In favor of bats, not bombs, lifelong bat advocate Merlin D. Tuttle writes, “Chemical poisons kill natural mosquito predators more effectively than mosquitoes. Over time, predators such as fish, insects, and bats die out while mosquitoes develop resistance, multiplying in ever larger numbers in a losing battle often referred to as ‘the pesticide treadmill.’” (www.batcon.org/pdfs/bathouses/mosquitocontrol.pdf)

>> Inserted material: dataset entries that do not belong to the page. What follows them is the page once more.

-- ==== Sys2Proof/Tests/Slice0.lean ====
section
/-!
SUPPORT. Tests. Expected results are the spec's own: the tables of 30_encoding.md, the examples of the rules, and the vectors and programs of
95_test_vectors.md and 96_test_vectors_engines.md, or hand calculation from the rule cited. The witness theorems show that the hypotheses of
the statements in Certificates/Slice0/Obligations.lean can be met together.
-/

namespace Sys2Proof.Tests

open Sys2Proof.Machine

/-! ## Well-formedness: one ill-formed term for each check -/

theorem test_wf_channel : (Instr.clear 32#8).wf = false ∧ (Instr.clear 31#8).wf = true := by decide

theorem test_wf_percent : (Instr.progress 101#8).wf = false ∧ (Instr.progress 100#8).wf = true := by decide

theorem test_wf_final_state : (Instr.endRun 1#8 0#8 0#64 0#64).wf = false ∧ (Instr.endRun 5#8 0#8 0#64 0#64).wf = false := by decide

theorem test_wf_end_code : (Instr.endRun 3#8 2#8 0#64 0#64).wf = false ∧ (Instr.endRun 3#8 1#8 0#64 0#64).wf = true := by decide

theorem test_wf_point : (Instr.owBusError 0#8 5#64 6#64).wf = false ∧ (Instr.uaEvent 0#8 0#4 5#64 6#64).wf = false := by decide

theorem test_wf_label : (Instr.uaEvent 0#8 12#4 5#64 5#64).wf = false ∧ (Instr.uaEvent 0#8 11#4 5#64 5#64).wf = true := by decide

theorem test_wf_index : (Instr.jtState 1#8 .shiftDr 0xFFFFFFFFFFFFFFFF#64 0#64).wf = false ∧ (Instr.jtState 1#8 .shiftDr 0#64 0#64).wf = true := by decide

theorem test_wf_shift_body :
    (Instr.jtShiftTdi 2#8 []).wf = false ∧ (Instr.jtShiftTdi 2#8 [0#64, 1#64, 0#64]).wf = false
    ∧ (Instr.jtShiftTdi 2#8 [0#64, 1#64, 65#64, 7#64]).wf = false ∧ (Instr.jtShiftTdi 2#8 [0#64, 1#64, 3#64, 8#64]).wf = false
    ∧ (Instr.jtShiftTdi 2#8 [0#64, 1#64, 3#64, 7#64]).wf = true := by decide

/-! ## Decoding: a word of every row, written from the tables of 30_encoding.md -/

/-- The nine legal command words (R113). -/
theorem test_decode_commands :
    [0x00000001#64, 0x00000101#64, 0x00000201#64, 0x00000002#64, 0x00000102#64, 0x00000202#64, 0x00000003#64, 0x00000004#64,
      0x00000005#64].map (fun v => decode (.cmd v))
    = [.ok .startOw, .ok .startJtag, .ok .startUart, .ok .cancelOw, .ok .cancelJtag, .ok .cancelUart, .ok .valueAt, .ok .findEdge,
      .ok .reset] := rfl

/-- Illegal command words, each for its reason (R125). -/
theorem test_decode_illegal_commands :
    [0x00000000#64, 0x00000006#64, 0x00000301#64, 0x00000103#64, 0x00000401#64, 0x100000001#64].map (fun v => decode (.cmd v))
    = [.error .operation, .error .operation, .error .engine, .error .engine, .error .reservedBits, .error .reservedBits] := rfl

/-- The stream-only records (R116; programs P1 and OW-9). -/
theorem test_decode_stream_records :
    decode (.record [0x0000000000000201#64]) = .ok (.clear 2#8)
    ∧ decode (.record [0x000000000034FF02#64]) = .ok (.progress 52#8)
    ∧ decode (.record [0x000000020103FF03#64, 0x0#64, 0x0#64]) = .ok (.endRun 3#8 1#8 0#64 0#64) := ⟨rfl, rfl, rfl⟩

/-- The 1-Wire symbols (R116; programs P1 and OW-8). -/
theorem test_decode_onewire_records :
    decode (.record [0x0000000201000010#64, 0x64#64, 0x244#64]) = .ok (.owReset 0#8 true 0x64#64 0x244#64)
    ∧ decode (.record [0x0000000200CC0011#64, 0x44C#64, 0x677#64]) = .ok (.owByte 0#8 0xCC#8 0x44C#64 0x677#64)
    ∧ decode (.record [0x0000000200000012#64, 0x32#64, 0x32#64]) = .ok (.owBusError 0#8 0x32#64 0x32#64) := ⟨rfl, rfl, rfl⟩

/-- The JTAG symbols (R116, R117): TMS on channel 1, TDI on 2, TDO on 3; the string 001 is bit word 1 with three bits. -/
theorem test_decode_jtag_records :
    decode (.record [0x0000000280000120#64, 0x0#64, 0x2#64]) = .ok (.jtState 1#8 .testLogicReset 0#64 2#64)
    ∧ decode (.record [0x00000002800B0120#64, 0x0#64, 0x2#64]) = .ok (.jtState 1#8 .shiftIr 0#64 2#64)
    ∧ decode (.record [0x0000000480000221#64, 0xA#64, 0xE#64, 0x3#64, 0x5#64]) = .ok (.jtShiftTdi 2#8 [0xA#64, 0xE#64, 3#64, 5#64])
    ∧ decode (.record [0x0000000480010321#64, 0xA#64, 0xE#64, 0x3#64, 0x1#64]) = .ok (.jtShiftTdo 3#8 [0xA#64, 0xE#64, 3#64, 1#64]) :=
  ⟨rfl, rfl, rfl, rfl⟩

/-- The UART symbols (R116, R124): PE is bit 0, FE bit 1, DIR bit 2 of FLAGS; label 5 is DTR going high. -/
theorem test_decode_uart_records :
    decode (.record [0x0000000201410030#64, 0x64#64, 0xC3#64]) = .ok (.uaDataRx 0#8 0x41#8 true false 0x64#64 0xC3#64)
    ∧ decode (.record [0x0000000206410130#64, 0x64#64, 0xC3#64]) = .ok (.uaDataTx 1#8 0x41#8 false true 0x64#64 0xC3#64)
    ∧ decode (.record [0x0000000200050231#64, 0x32#64, 0x32#64]) = .ok (.uaEvent 2#8 5#4 0x32#64 0x32#64) := ⟨rfl, rfl, rfl⟩

/-- A kind that is never emitted, a wrong length, a flag bit that must be zero, and no header at all (R115, R116). -/
theorem test_decode_illegal_records :
    [[0x0000000200000013#64, 0#64, 0#64], [0x0000000200000010#64], [0x0000000202000010#64, 0#64, 0#64], []].map (fun r => decode (.record r))
    = [.error .kind, .error .length, .error .fixedField, .error .noHeader] := rfl

/-- The 32 rows of the transition table in row order: code of the state in bits 4:1, TMS in bit 0 (R120, R121). -/
theorem test_decode_tap_rows :
    [0b00000#5, 0b00001#5, 0b00010#5, 0b00011#5, 0b00100#5, 0b00101#5, 0b00110#5, 0b00111#5,
      0b01000#5, 0b01001#5, 0b01010#5, 0b01011#5, 0b01100#5, 0b01101#5, 0b01110#5, 0b01111#5,
      0b10000#5, 0b10001#5, 0b10010#5, 0b10011#5, 0b10100#5, 0b10101#5, 0b10110#5, 0b10111#5,
      0b11000#5, 0b11001#5, 0b11010#5, 0b11011#5, 0b11100#5, 0b11101#5, 0b11110#5, 0b11111#5].map (fun row => decode (.tap row))
    = [.ok .tapTestLogicReset0, .ok .tapTestLogicReset1, .ok .tapRunTestIdle0, .ok .tapRunTestIdle1,
      .ok .tapSelectDr0, .ok .tapSelectDr1, .ok .tapCaptureDr0, .ok .tapCaptureDr1,
      .ok .tapShiftDr0, .ok .tapShiftDr1, .ok .tapExit1Dr0, .ok .tapExit1Dr1,
      .ok .tapPauseDr0, .ok .tapPauseDr1, .ok .tapExit2Dr0, .ok .tapExit2Dr1,
      .ok .tapUpdateDr0, .ok .tapUpdateDr1, .ok .tapSelectIr0, .ok .tapSelectIr1,
      .ok .tapCaptureIr0, .ok .tapCaptureIr1, .ok .tapShiftIr0, .ok .tapShiftIr1,
      .ok .tapExit1Ir0, .ok .tapExit1Ir1, .ok .tapPauseIr0, .ok .tapPauseIr1,
      .ok .tapExit2Ir0, .ok .tapExit2Ir1, .ok .tapUpdateIr0, .ok .tapUpdateIr1] := rfl

/-- The four class codes (R122). -/
theorem test_decode_classes :
    [0b00#2, 0b01#2, 0b10#2, 0b11#2].map (fun c => decode (.cls c)) = [.ok .clsUnknown, .ok .clsOne, .ok .clsZero, .ok .clsReset] := rfl

/-- The byte of bits 7:0 comes first (20_memory.md R84): `PROGRESS 52`. -/
theorem test_record_bytes :
    recordBytes [0x000000000034FF02#64] = [0x02#8, 0xFF#8, 0x34#8, 0x00#8, 0x00#8, 0x00#8, 0x00#8, 0x00#8]
    ∧ decodeBytes ([0x02#8, 0xFF#8, 0x34#8, 0x00#8, 0x00#8, 0x00#8, 0x00#8, 0x00#8] ++ [0xAA#8]) = .ok (.progress 52#8, [0xAA#8]) :=
  ⟨rfl, rfl⟩

/-- The same order in a sample-memory image (20_memory.md R84): timestamp 580 = 0x244 with value 0b01, then 600 = 0x258 with 0x03000000. -/
theorem test_memory_bytes :
    memoryBytes [⟨580#64, 0b01#32⟩, ⟨600#64, 0x03000000#32⟩]
      = [0x44#8, 0x02#8, 0#8, 0#8, 0#8, 0#8, 0#8, 0#8, 0x01#8, 0#8, 0#8, 0#8,
        0x58#8, 0x02#8, 0#8, 0#8, 0#8, 0#8, 0#8, 0#8, 0#8, 0#8, 0#8, 0x03#8] := rfl

/-- The host's numbering: a command of 32 bits, a TAP row, a header of 64 bits with body words of zeros, the low half of a header. -/
theorem test_table_words :
    decodeTableWord 32 0x101 = some .startJtag ∧ decodeTableWord 8 0x13 = some .tapSelectIr1
    ∧ decodeTableWord 64 0x0000000201000010 = some (.owReset 0#8 true 0#64 0#64)
    ∧ decodeTableWord 32 0x80010321 = some (.jtShiftTdo 3#8 []) ∧ decodeTableWord 2 2 = some .clsZero
    ∧ decodeTableWord 32 0x301 = none := ⟨rfl, rfl, rfl, rfl, rfl, rfl⟩

/-- The very next step after `withFetchWord` runs the word: START.JTAG on the reset block is refused, JT_STATUS = 0x023 (HC-6). -/
theorem test_fetch_word :
    (match step (State.reset.withFetchWord 32 0x101) with | .next s => some (readReg s 0x28, s.ops) | _ => none) = some (0x23#64, []) := rfl

/-! ## States for tests and witnesses -/

/-- Buffer `B` of 95_test_vectors.md section 1. -/
def bufB : Memory := [⟨0#64, 0b01#32⟩, ⟨100#64, 0b00#32⟩, ⟨580#64, 0b01#32⟩, ⟨600#64, 0b11#32⟩, ⟨700#64, 0b10#32⟩, ⟨800#64, 0b00#32⟩]

/-- The first entries of program P1: a reset pulse, its presence pulse, the first slot. -/
def bus : Memory := [⟨0#64, 1#32⟩, ⟨100#64, 0#32⟩, ⟨580#64, 1#32⟩, ⟨610#64, 0#32⟩, ⟨720#64, 1#32⟩, ⟨1100#64, 0#32⟩, ⟨1160#64, 1#32⟩, ⟨2000#64, 1#32⟩]

/-- The test profile `T-STD` of 95_test_vectors.md section 2.1, as a latched profile; the bounds no rule reads are 0. -/
def tStd : Profile :=
  ⟨⟨5000, 15000⟩, ⟨59000, 0⟩, ⟨60000, 120000⟩, ⟨6000, 0⟩, ⟨0, 9000⟩, ⟨0, 0⟩, ⟨480000, 640000⟩, ⟨63000, 78000⟩, ⟨410000, 0⟩⟩

/-- The block after reset with a capture at 1 MHz. -/
def loaded (m : Memory) : State := { State.reset with samples := m, sbRate := 1000000#64 }

/-- The status register of a running engine. -/
def runStatus : Status := ⟨.running, .none, false⟩

/-- The latched 1-Wire registers of program P1 over `bus`. -/
def owP1 : OwWork :=
  { OwWork.named with winE := 8, mask := 1#32, profile := tStd, bitTicks := 65, resetTicks := 952, tEnd := 2001 }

Before signing an insecticide application contract, consider the gentler alternative – inviting bats into your yard and your life. It’s not a panacea, but as we’ve already seen, neither is spraying.

Bat Basics

Bats are small mammals that nurse their young just like other mammals. They are nocturnal and are most easily seen at dusk. Bats native to our area are very small, weighing about the same as a nickel. They hibernate in caves or abandoned mines, and in our area migrate south in winter, just like many birds. Though they have very good vision, they use their superpower of echolocation to locate prey in the dark. It is said that they can navigate around something as fine as a human hair. For more on echolocation see http://animals.howstuffworks.com/mammals/bat2.htm.

One important bat trait is that they eat mosquitoes – lots of them. Reports vary, but most say that a single bat can eat 600 mosquitoes in one hour alone. That is why some local governments are encouraging them as nontoxic, pollinator-friendly, bug-eating machines.

Do they have rabies? Will they fly into your hair and bite? Sources say that one-half of one percent of all bats have rabies. This is less than other mammals. Vampire bats live in Central and South America, not here. Yes, if you see a bat in daylight, do not approach it, and keep your cat and dog current on rabies shots. But there is much to gain from developing an acquaintance with bats.

Bats on the Hill

You may already have bats roosting in your tall trees. Check your yard at dusk and see if you observe any. There may be up to 10 different species in our area. We are better at identifying birds than we are bats, but it’s something to aspire to. Congressional Cemetery Executive Director Paul Williams confirms that the cemetery has quite a few. Williams says, “They roost in the tall trees on our 35-acre property and we see them quite late into the fall,” adding, “it seems appropriate to have them in the cemetery.”

Frager’s Garden Center manager Kristen Sampson has unpainted cedar bat houses for sale made by Audubon. “They should be installed at least eight feet high, and facing south or east,” she says. The bats “need a clear flight path into the bat house, which can be tricky for some Hill homes.” If you install a bat house and nothing happens after a year, try moving it to a new location. Ginkgo Gardens also sells bat houses and will give you advice when you go. Although it’s September, it’s not too late to try a bat house at your place. Shop local so you can share your stories and help others learn.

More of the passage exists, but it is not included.